Crespi d'Adda Village : l'aventure d'un petit monde antique

« Il faut aller au Villaggio Crespi, il faut voir comment le patron traitait bien ses ouvriers » suggère une grand-mère à sa petite-fille qui frissonne au terme « patron ». Mais pour la grand-mère, il n'y a dans ce mot ni mépris ni flatterie, seulement la reconnaissance d'un rôle et la suggestion à la fille d'aller voir un endroit incroyable dont elle-même aurait aimé faire partie.

Villaggio Crespi, un site habité de l'UNESCO

L'idée s'accroupit et se lève jusqu'au jour où Alessandra Selmi commence à faire les premières recherches sur le village ouvrier de Crespi d'Adda, maintenant protagoniste de son livre De ce côté de la rivière (Nord), le histoire du premier village industriel italien et de la famille qui l'a créé.Aujourd'hui, avec la fermeture définitive de l'usine en 2003, le village ouvrier de Crespi d'Adda, dans la commune lombarde de Capriate, est inscrit au patrimoine de l'UNESCO depuis 1995, le seul site archéologique au monde à être habité, en grande partie par les descendants des premiers ouvriers qui sont venus travailler ici à la filature de coton Benigno Crespi à la fin du XIXe siècle.
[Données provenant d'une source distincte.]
/-- R243: what is done with the answer of the radio, whether it was in store or is a free value, before deframing:
nothing when there is no frame, a frame of the wrong length is dropped, a frame of another network is left in RXB and
dropped, a frame of this node's network is left in RXB and goes on to R244. -/
def Obligations.ReceiveFiltersFrames : Prop :=
  ∀ (s : State) (answer : Option (List Byte)) (q : List (Option (List Byte))) (n : Nat),
    draw s.env.answers.receive Config.drawReceive s.env.draws = (answer, q, n) →
    let env : Env := { s.env with answers := { s.env.answers with receive := q }, draws := n }
    (answer = none →
      s.receiveStep = (none, { s with env := env, history := s.history ++ [Event.receive none] }))
    ∧ ∀ radio : List Byte, answer = some radio →
    let t :=
      { s with
        tickCond := s.tickCond ||| 0x0001
        env := env
        history := s.history ++ [Event.receive (some radio)] }
    (radio.length ≠ 6 + s.cfg.fecN →
      s.receiveStep = (none, { t with tickCond := t.tickCond ||| 0x0002 }))
    ∧ (radio.length = 6 + s.cfg.fecN → (radio.getD 3 0).toNat + 256 * (radio.getD 4 0).toNat ≠ s.tun.netid.toNat →
      s.receiveStep =
        (none, { t.writeBytes .rxb 0 radio with tickCond := t.tickCond ||| 0x0002 }))
    ∧ (radio.length = 6 + s.cfg.fecN → (radio.getD 3 0).toNat + 256 * (radio.getD 4 0).toNat = s.tun.netid.toNat →
      s.receiveStep = (t.writeBytes .rxb 0 radio).receiveFrame radio)

/-- R244, R246: what is done with a frame of this network: BadLength is dropped uncounted, Uncorrectable is counted, a
deframed packet is stored, counted once if any bit was corrected, and delivered, dispatched or dropped by its type. -/
def Obligations.ReceivedPacketsByType : Prop :=
  ∀ (s : State) (radio : List Byte),
    (deframe s.cfg radio = .badLength →
      s.receiveFrame radio = (none, { s with tickCond := s.tickCond ||| 0x0002 }))
    ∧ (deframe s.cfg radio = .uncorrectable →
      s.receiveFrame radio =
        (none,
          { s with
            cnt := { s.cnt with uncorr := satInc s.cnt.uncorr }
            tickCond := s.tickCond ||| 0x0004 }))
    ∧ (∀ d, deframe s.cfg radio = .ok d →
      let t :=
        { (s.writeBytes .blk 0 d.block).writeBytes .pay 0 d.payload with
          rx := ⟨d.type, d.seq, d.sender, d.netid, BitVec.ofNat 8 d.payload.length⟩
          corr := BitVec.ofNat 16 (min d.corrected 0xFFFF)
          cnt := if 0 < d.corrected then { s.cnt with corr := satInc s.cnt.corr } else s.cnt }
      (d.type = 0 ∨ d.type = 3 → s.receiveFrame radio = (some d.payload, t))
      ∧ (d.type = 1 ∨ 4 ≤ d.type.toNat →
          s.receiveFrame radio = (none, { t with tickCond := t.tickCond ||| 0x0002 }))
      ∧ (d.type = 2 → ∀ a q n, draw s.env.answers.dispatch Config.drawDispatch s.env.draws = (a, q, n) →
          s.receiveFrame radio =
            (none,
              { t with
                env := { s.env with answers := { s.env.answers with dispatch := q }, draws := n }
                history := s.history ++ [Event.dispatch d.payload a]
                tickCond := t.tickCond ||| 0x0020
                replyPending := match a with | some r => some (r.take 255) | none => s.replyPending })))

/-- R245: the delivery of a payload in a tick, when no other agent's step falls inside: the longest prefix that fits
goes to STX in order, TICKCOND gets RX_DELIVERED, and, when bytes were dropped, RX_OVERFLOW and one count of CNT_TXOVF;
then the tick goes on with the time accounting and the state action, and completes with ERR 0. -/
def Obligations.DeliveryPushesAndGoesOn : Prop :=
  ∀ (s : State) (payload : List Byte), cursorsOk s.cfg.txCap s.stx = true →
    let n := min payload.length (s.ringFree .stx)
    let u := State.runBulk payload.length (s.pushStep true payload 0)
    ∃ w : State,
      w.stx = ⟨(s.stx.insert + n) % s.cfg.txCap, s.stx.remove⟩
      ∧ w.ringContents .stx = s.ringContents .stx ++ payload.take n
      ∧ w.tickCond = s.tickCond ||| (if n = payload.length then 0x0008 else 0x0018)
      ∧ w.cnt = (if n = payload.length then s.cnt else { s.cnt with txOvf := satInc s.cnt.txOvf })
      ∧ SameBytesBut (fun st a => st = .stx ∧ ∃ j, j < n ∧ a = (s.stx.insert + j) % s.cfg.txCap) s w
      ∧ { w with mem := s.mem, stx := s.stx, tickCond := s.tickCond, cnt := s.cnt, bulk := s.bulk } = s
      ∧ u = { w.timeAndState with fg := { w.timeAndState.fg with err := 0 }, bulk := none }

/-- R247, R248: the duty window restarts when it is over; the slot timer restarts at SLOT_TICKS, and then the slot moves
on round robin, with one `Radio.set_channel` call if it changed. -/
def Obligations.TimeAccounting : Prop :=
  ∀ s : State, s.cfg.wf = true → s.sch.slot.toNat < s.cfg.numSlots →
    (s.sch.dcElapsed.toNat + 1 ≤ s.cfg.dcWindowTicks →
      s.dutyWindow = { s with sch := { s.sch with dcElapsed := s.sch.dcElapsed + 1 } })
    ∧ (s.cfg.dcWindowTicks < s.sch.dcElapsed.toNat + 1 →
      s.dutyWindow = { s with sch := { s.sch with dcElapsed := 1, dcTx := 0 } })
    ∧ (s.sch.slotTmr.toNat + 1 < s.cfg.slotTicks →
      s.slotRotate = { s with sch := { s.sch with slotTmr := s.sch.slotTmr + 1 } })
    ∧ (s.cfg.slotTicks ≤ s.sch.slotTmr.toNat + 1 → s.cfg.numSlots = 1 →
      s.slotRotate = { s with sch := { s.sch with slotTmr := 0 } })
    ∧ (∀ new : Byte, s.cfg.slotTicks ≤ s.sch.slotTmr.toNat + 1 → s.cfg.numSlots ≠ 1 →
      new.toNat = (s.sch.slot.toNat + 1) % s.cfg.numSlots →
      s.slotRotate =
        { s with
          sch := { s.sch with slotTmr := 0, slot := new }
          history := s.history ++ [Event.setChannel new]
          tickCond := s.tickCond ||| 0x0800 })

/-- R251, R252, R258: a LISTEN tick asks both oracles, keeps the RSSI, and goes to BACKOFF when either declares the
channel busy, or counts a clear tick and goes to TRANSMIT_WINDOW at MIN_CLEAR_TICKS. The backoff interval is BackoffFn
of the network id, the slot and the new retry count. -/
def Obligations.ListenTick : Prop :=
  ∀ (s : State) (clear : Bool) (cq : List Bool) (rssi : Byte) (rq : List Byte) (n m : Nat),
    draw s.env.answers.channelClear Config.drawChannelClear s.env.draws = (clear, cq, n) →
    draw s.env.answers.rssi Config.drawRssi n = (rssi, rq, m) →
    let t :=
      { s with
        env := { s.env with answers := { s.env.answers with channelClear := cq, rssi := rq }, draws := m }
        history := s.history ++ [Event.channelClear clear, Event.readRssi rssi] }
    let clears := min (s.sch.clearCnt.toNat + 1) 255
    let retries := min (s.sch.retry.toNat + 1) 255
    (clear = false ∨ (s.tun.lbt ≠ 0 ∧ s.tun.lbt.toNat ≤ rssi.toNat) →
      s.listen =
        { t with
          tickCond := s.tickCond ||| 0x0040
          sch :=
            { s.sch with
              lastRssi := rssi
              clearCnt := 0
              retry := BitVec.ofNat 8 retries
              backoff := BitVec.ofNat 16 (backoffFn s.cfg s.tun.netid.toNat s.sch.slot.toNat retries)
              state := .backoff } })
    ∧ (clear = true → (s.tun.lbt = 0 ∨ rssi.toNat < s.tun.lbt.toNat) →
      s.listen =
        { t with
          sch :=
            { s.sch with
              lastRssi := rssi
              clearCnt := BitVec.ofNat 8 clears
              state := if s.cfg.minClearTicks ≤ clears then .transmitWindow else s.sch.state } })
À quelques encablures de Milan, Crespi d'Adda est une destination suspendue dans le temps, un lieu d'archéologie industrielle qui transporte dans une photographie aux tons sépia, une plongée dans le Quarto Stato de Pellizza da Volpedo. «Le manoir et l'usine sont maintenant fermés, ainsi que la piscine et le théâtre, mais les maisons habitées restent, l'école fonctionne et l'église est une paroisse» dit Alessandra Selmi qui dans son livre suit l'histoire de la famille Crespi et anime le village d'histoires de vie, restituant un passé qui sent bon le capitalisme primitif et les luttes ouvrières, le champagne au Château et la soupe à l'auberge.

La vie au village

Il déplace ses protagonistes, Carlo, les Malberti, les Vitalis, Emilia dans les passions d'une civilisation qui de paysanne devient ouvrière et goûte au premier bien-être, vivant et travaillant dans un rêve : l'utopie de Cristoforo Crespi pour construire un village industriel qui donnerait du bien-être à ses ouvriers, un projet communautaire géré du berceau au cercueil autour des besoins de l'usine.
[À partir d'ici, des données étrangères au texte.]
/-! Illegal words of 95_test_vectors section 2.7. -/

theorem test_illegal_nop : decode 0x00000001 = .error .mustBeZero := by decide
theorem test_illegal_opcode03 : decode 0x03000000 = .error .unassignedOpcode := by decide
theorem test_illegal_opcodeFF : decode 0xFF000000 = .error .unassignedOpcode := by decide
theorem test_illegal_getbit15 : decode 0x10038002 = .error .mustBeZero := by decide
theorem test_illegal_getbit11 : decode 0x10030802 = .error .mustBeZero := by decide
theorem test_illegal_cfgRd : decode 0x09001234 = .error .mustBeZero := by decide
theorem test_illegal_brDeliver : decode 0x52010200 = .error .mustBeZero := by decide
theorem test_illegal_rbPush : decode 0x40000141 = .error .mustBeZero := by decide

/-! ## One step of each command -/

/-- NOP on IRQCMD clears IERR and keeps IRESULT and the foreground's pair (R130, R131). -/
theorem test_nop :
    (run .irq .nop { fresh with irq := ⟨7, 2⟩, fg := ⟨9, 8⟩ }).map (fun t => (t.irq, t.fg)) = some (⟨7, 0⟩, ⟨9, 8⟩) := by
  decide

/-- `MEM.RD TABLE, 2` gives 5 (R132). -/
theorem test_memRd_table : (run .fg (.memRd 4 2) fresh).map (·.fg) = some ⟨5, 0⟩ := by decide
/-- `MEM.RD BLK, 255` is out of range (95_test_vectors 2.1). -/
theorem test_memRd_range : (run .fg (.memRd 0 255) { fresh with fg := ⟨3, 0⟩ }).map (·.fg) = some ⟨3, 8⟩ := by decide

/-- `MEM.WR PAY, 0, 0x48` (R133). -/
theorem test_memWr : (run .fg (.memWr 1 0 0x48) fresh).map (fun t => (t.rd .pay 0, t.fg)) = some (0x48, ⟨0, 0⟩) := by decide
/-- TXB is read-only to MEM.WR (95_test_vectors 2.1). -/
theorem test_memWr_txb : (run .fg (.memWr 2 0 0) fresh).map (fun t => (t.mem, t.fg.err)) = some ([], 8) := by decide

/-- `CFG.WR LBT, 10` leaves 25 (R134). -/
theorem test_cfgWr_lbt : (run .fg (.cfgWr 9 10) fresh).map (·.tun.lbt) = some 25 := by decide
/-- `CFG.WR MAXPAY, 7` leaves FEC_K = 6 (95_test_vectors 2.1). -/
theorem test_cfgWr_maxpay : (run .fg (.cfgWr 0x0B 7) { fresh with tun := { fresh.tun with maxpay := 1 } }).map (·.tun.maxpay) = some 6 := by
  decide

/-- `CFG.RD ERR` gives the previous ERR, then ERR is 0 (R135). -/
theorem test_cfgRd_err : (run .fg (.cfgRd 1) { fresh with fg := ⟨7, 12⟩ }).map (·.fg) = some ⟨12, 0⟩ := by decide
/-- After reset CREDIT reads CREDIT_MAX = 2 (95_test_vectors 2.1). -/
theorem test_cfgRd_credit : (run .fg (.cfgRd 0x21) fresh).map (·.fg) = some ⟨2, 0⟩ := by decide

/-- CTL.RESET leaves the fatal state and keeps memory (R136; P1 step 15). -/
theorem test_ctlReset :
    (run .fg .ctlReset { fresh.wr .blk 0 0x97 with fatal := true, fg := ⟨1, 10⟩, irq := ⟨5, 2⟩ }).map
      (fun t => (t.fatal, t.fg, t.irq, t.rd .blk 0)) = some (false, ⟨0, 0⟩, ⟨0, 0⟩, 0x97) := by decide

/-- `ILV.GETBIT 3, 2` on 97 5E 0A reads 1 (R186). -/
theorem test_ilvGetbit :
    (run .fg (.ilvGetbit 3 2) (fresh.writeBytes .blk 0 [0x97, 0x5E, 0x0A])).map (·.fg) = some ⟨1, 0⟩ := by decide
/-- `ILV.GETBIT 5, 40`: the size check comes before the index check (95_test_vectors 2.3). -/
theorem test_ilvGetbit_order : (run .fg (.ilvGetbit 5 40) fresh).map (fun t => (t.fg.err, t.fatal)) = some (6, true) := by
  decide

/-- `ILV.SETBIT 3, 0, 1` on FF FF FF gives DF FF FF (R187). -/
theorem test_ilvSetbit :
    (run .fg (.ilvSetbit 3 false 1) (fresh.writeBytes .blk 0 [0xFF, 0xFF, 0xFF])).map (·.readBytes .blk 3) =
      some [0xDF, 0xFF, 0xFF] := by decide

/-- `ILV.GETBYTE 3, 1` on 97 5E 0A gives 0x3C (R188). -/
theorem test_ilvGetbyte :
    (run .fg (.ilvGetbyte 3 1) (fresh.writeBytes .blk 0 [0x97, 0x5E, 0x0A])).map (·.fg) = some ⟨0x3C, 0⟩ := by decide
/-- `ILV.GETBYTE 3, 3` is out of range (95_test_vectors 2.3). -/
theorem test_ilvGetbyte_range : (run .fg (.ilvGetbyte 3 3) fresh).map (fun t => (t.fg.err, t.fatal)) = some (8, false) := by
  decide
Qui était Cristoforo Crespi, le fondateur ? Les Crespis étaient une famille de teinturiers originaire de Busto Arsizio. Appelés "tengitt" , ils s'étaient enrichis en teignant les pièces dans les cuves, une marque d'origine qui les gardera toujours en admiration devant la noblesse, avec laquelle ils essaient encore de se lier par une politique matrimoniale. Cristoforo est diplômé en comptabilité, étudiant du soir tout en travaillant comme commis à la filature de coton Turati. Pendant la guerre civile américaine, il a spéculé sur le prix du coton, gagnant le capital nécessaire pour démarrer son rêve : un endroit où les travailleurs pourraient tout de même vivre dans des maisons dignes et chaleureuses.Le Château, la résidence familiale, la maison du curé et du médecin construite un peu plus haut apparaissent différents comme pour symboliser la surveillance physique et morale que le médecin et le vicaire exercent sur la communauté. Et le cimetière reflète également ce cadre, avec le mémorial familial au-dessus embrassant la mer de tombes. La vision de Cristoforo comprend l'hôpital pour ses travailleurs, le terrain de sport, la piscine, la coopérative d'achat Un micro monde félix, dont le propriétaire était le démiurge.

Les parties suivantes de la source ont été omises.